München/Passau/Waldkirchen. Am Samstag, 18. April, wird um 20 Uhr im ScharfrichterHaus in Passau der Saal beben. Die Funk-Band „STABIL“ ist zu Gast in der Dreiflüssestadt – und für ein Mitglied der neunköpfigen Formation wird dies ein ganz besonderer Abend werden: Stephan Handel, Trompeter der Münchner Gruppe, aufgewachsen in Waldkirchen und Redakteur bei der Süddeutschen Zeitung, tritt zum ersten Mal in Passau auf, wo er mehr als 25 Jahre gelebt und gearbeitet hat. Dann wird das, was er als junger Musiker nicht geschafft hat, Wirklichkeit: ein Gig im legendären ScharfrichterHaus. Welche Art von Musik sich genau hinter „STABIL“ verbirgt, warum er und seine Bandkollegen auf der Bühne keine Seminararbeit abliefern wollen – und warum eine Teilnahme am Grand Prix kein erklärtes Karriere-Ziel ist, verrät der 51-Jährige im Gespräch mit dem Hog’n.
„Trompete spielen ist eine Lebenseinstellung“
Stephan: Du hast lange Jahre in Passau gewohnt. Wann und wieso bist Du nach München gegangen?
Das war 2001 – und der Grund war, dass mir die Süddeutsche Zeitung ein Angebot gemacht hat – das lehnt man als Journalist natürlich nicht ab. Meine Kinder leben allerdings immer noch in Passau – ich glaube, sie werden ihren alten Vater am Samstag zum ersten Mal live auf der Bühne erleben. Ansonsten ist das, was der Job vom Leben übrig lässt, sehr bürgerlich – mit den kleinen Fluchten in die Rockmusik.
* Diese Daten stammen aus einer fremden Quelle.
-- ==== Sys2Proof/Machine/StepCommands.lean ====
section
/-! DEFINITION. Commands of Meridian (spec/05). Every command completes; one that names nothing there is, or an event that is not due, changes nothing. -/
namespace Sys2Proof.Machine

/-- STEP_MARKER: A `STEP_PULSE` marker (R158–R163, R532). -/
def execStepMarker (num : Nat) (s : State) : Host.Outcome State Fault Refusal := .next (s.onOv (fun o => o.marker num false))

/-- SOFT_MARKER: A write to ANGLE.SOFT_MARKER (R175). -/
def execSoftMarker (u : UnitSel) (e : Envelope) (step : Nat) (s : State) : Host.Outcome State Fault Refusal := .next (s.writeNum u e oAngleSoftMarker step)

/-- ANGLE_STALL: The angle reaches 0xFFFF_FFFF without a marker (R160). -/
def execAngleStall (u : UnitSel) (s : State) : Host.Outcome State Fault Refusal := .next (s.onCore u (fun c => c.stall))

/-- MARKER_OVERDUE: 16 × L without a marker in Stalled (R162). -/
def execMarkerOverdue (u : UnitSel) (s : State) : Host.Outcome State Fault Refusal := .next (s.onCore u (fun c => c.overdue))

/-- MARKER_REPORT_ARRIVAL: A member's marker report (R171–R173). -/
def execMarkerReportArrival (member : Nat) (step : Nat) (time : Nat) (s : State) : Host.Outcome State Fault Refusal := .next (s.onFb (fun f => f.markerReport member step time))

/-- ANGLE_ENTRY_HANDOFF: Angle entries ANGLE.ARM_LEAD before their fire times (R161, R166). -/
def execAngleEntryHandoff (s : State) : Host.Outcome State Fault Refusal := .next (s.onOv (fun o => o.handAngle (o.core.ns + o.core.num oAngleArmLead)))

/-- TIME_ENTRY_HANDOFF: Time entries ANGLE.ARM_LEAD before their matching instants (R165, R166, R534). -/
def execTimeEntryHandoff (s : State) : Host.Outcome State Fault Refusal := .next (s.onOv (fun o => o.handTimed))

/-- GROUP_WAIT_EXPIRE: Marker windows open for ANGLE.GROUP_WAIT (R171). -/
def execGroupWaitExpire (s : State) : Host.Outcome State Fault Refusal := .next (s.onFb (fun f => f.windowWait))

/-- GROUP_ENTRY_FIRE: Group schedule entries at their fire times (R533). -/
def execGroupEntryFire (s : State) : Host.Outcome State Fault Refusal := .next (s.onFb (fun f => f.fireEntries f.ns true))

end Sys2Proof.Machine
end

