-- ==== Sys2Proof/Machine/Tick.lean ====
section
/-! DEFINITION. What a nanosecond does when no command waits (log entry 2). -/
namespace Sys2Proof.Machine

/-- A nanosecond at the Ovtan: powered time, in Ready the time counter and Dewpoint's selector (R127, R235). -/
def Ovtan.tick (o : Ovtan) : Ovtan :=
  let o := o.onCore (fun c => { c with up := c.up + 1 })
  if o.bnd.boot = .ready then
    (o.onCore (fun c => { c with time := c.time.tick })).onMem MemSide.selectCycle
  else o

/-- A nanosecond at the Fabato: powered time, in Ready Halo time and the Loft programs' CPU time (R127, R302). -/
def Fabato.tick (f : Fabato) : Fabato :=
  let f := f.onCore (fun c => { c with up := c.up + 1 })
  if f.board.boot = 3 then (f.onCore (fun c => { c with time := c.time.tick })).loftTick else f

/-- A nanosecond of the pair. -/
def State.tick (s : State) : State := { s with ov := s.ov.tick, fb := s.fb.tick }

end Sys2Proof.Machine
end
Du hast Dich im Laufe Deines Lebens irgendwann einmal für die Trompete entschieden – wann und warum?
Neun Jahre war ich alt, da fragten mich meine Eltern, ob ich nicht ein Instrument lernen möchte – und ich sagte sofort und ohne nachzudenken: Ja, Trompete. Seitdem bin ich Trompeter. Oder vielleicht war ich’s ja vorher schon. Trompete spielen ist nämlich eine Lebenseinstellung.
Du spielst in der Band „STABIL“. Wer seid Ihr? Warum gibt es Euch? Und welche Art von Musik macht Ihr?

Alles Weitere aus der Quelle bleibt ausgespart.